§ **TASK OBJECTIVE**
Pull out of the data below the stretch of lines bounded by the one containing "inductive Acc where" and the one containing "by handle. -/", both bounds included, unchanged.

§ **INPUT FOR THIS TASK**

/-- The faults a passing leaf may still meet at once (R196). -/
def State.leafFault (s : State) (ctx p pa kind : Nat) (multi : Bool) : Option (Nat × Nat) :=
  if !s.keyOk ctx pa then some (7, 0)
  else if kind ≠ 0 ∧ pteBit p 9 ∧ !multi then some (5, 8)
  else if s.paHole pa then some (3, 0)
  else if s.sealed pa then some (5, 9)
  else none

/-- An entry with A set, and D for a write or atomic (R196). -/
def pteAd (p kind : Nat) : Nat := p ||| 64 ||| (if kind = 0 then 0 else 128)

/-! ### Classification (R194, R207, R208) -/

/-- What a virtual address names. -/
inductive VaClass where
  | user
  | aperture (pkg handle off : Nat)
  | bad
  deriving DecidableEq, Repr

/-- Classification of a 64-bit virtual address (R194). -/
def vaClass (va : Nat) : VaClass :=
  if fieldOf va 56 8 ≠ 0 then .bad
  else if fieldOf va 48 8 = 0xFE then .aperture (fieldOf va 41 7) (fieldOf va 25 16) (fieldOf va 0 25)
  else .user

/-- Private base of a thread (R208). -/
def State.privBase (s : State) (t : Team) (tidx : Nat) : Nat :=
  let k := s.kernelOf t
  let b := match s.launch? t.launch with | some l => l.privb | none => 0
  (b + k.priv * (k.threads * t.index + tidx)) % 2 ^ 64

/-- The place of one part of an access: where it lands, its virtual address and its bytes. -/
structure Part where
  loc : Loc
  va  : Nat
  len : Nat
  reps : List Nat := []          -- physical address in each copy, for `stmc` (R221)
  deriving DecidableEq, Repr

/-- What the checks of an access give. -/
inductive Acc where
  | ok (parts : List Part)
  | fault (e : FInfo)
  | miss (vas : List Nat)        -- pages to be walked
  | mig (va : Nat)               -- a write to a page under migration (R203)
  deriving DecidableEq, Repr

/-- Who makes an access. -/
structure Who where
  core  : Nat
  ctx   : Nat
  kind  : Nat                    -- 0 read, 1 write, 2 atomic
  me    : Waiter
  multi : Bool := false
  rep   : Option Nat := none     -- the address that a fault reports, where not that of the failing part (R213)
  deriving DecidableEq, Repr

/-- A team of this package by handle. -/
def State.byHandle (s : State) (h : Nat) : Option Team := s.teams.find? fun t => t.handle == h

/-- An aperture access (R194, R226, R374). What another package's team table says is a free choice.
(DEDUCED, log entry 33) -/
def State.aperture (s : State) (w : Who) (va len : Nat) : Acc :=
  match vaClass va with
  | .aperture p h off =>
    if !s.members.contains p then .fault { code := 3, addr := va }
    else if p = s.pkg then
      match s.byHandle h with
      | none => .fault { code := 3, addr := va }
      | some t =>
        if s.ctxOf t ≠ w.ctx then .fault { code := 5, addr := va }
        else if (s.kernelOf t).scratch < off + len then .fault { code := 3, addr := va }
        else if t.refuses off len then .fault { code := 3, addr := off, detail := 1 }
        else .ok [{ loc := .scr t.id off, va := va, len := len }]
    else if (s.ctx w.ctx).tag = 0 then .fault { code := 5, addr := va }
    else match Config.farTeam s.free va with
      | 0 => .ok [{ loc := .far p h off, va := va, len := len }]
      | 1 => .fault { code := 5, addr := va }
      | 2 => .fault { code := 3, addr := off, detail := 1 }
      | _ => .fault { code := 3, addr := va }
  | _ => .fault { code := 3, addr := va }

§ **COMPLETED TASK**
inductive Acc where
  | ok (parts : List Part)
  | fault (e : FInfo)
  | miss (vas : List Nat)        -- pages to be walked
  | mig (va : Nat)               -- a write to a page under migration (R203)
  deriving DecidableEq, Repr

/-- Who makes an access. -/
structure Who where
  core  : Nat
  ctx   : Nat
  kind  : Nat                    -- 0 read, 1 write, 2 atomic
  me    : Waiter
  multi : Bool := false
  rep   : Option Nat := none     -- the address that a fault reports, where not that of the failing part (R213)
  deriving DecidableEq, Repr

/-- A team of this package by handle. -/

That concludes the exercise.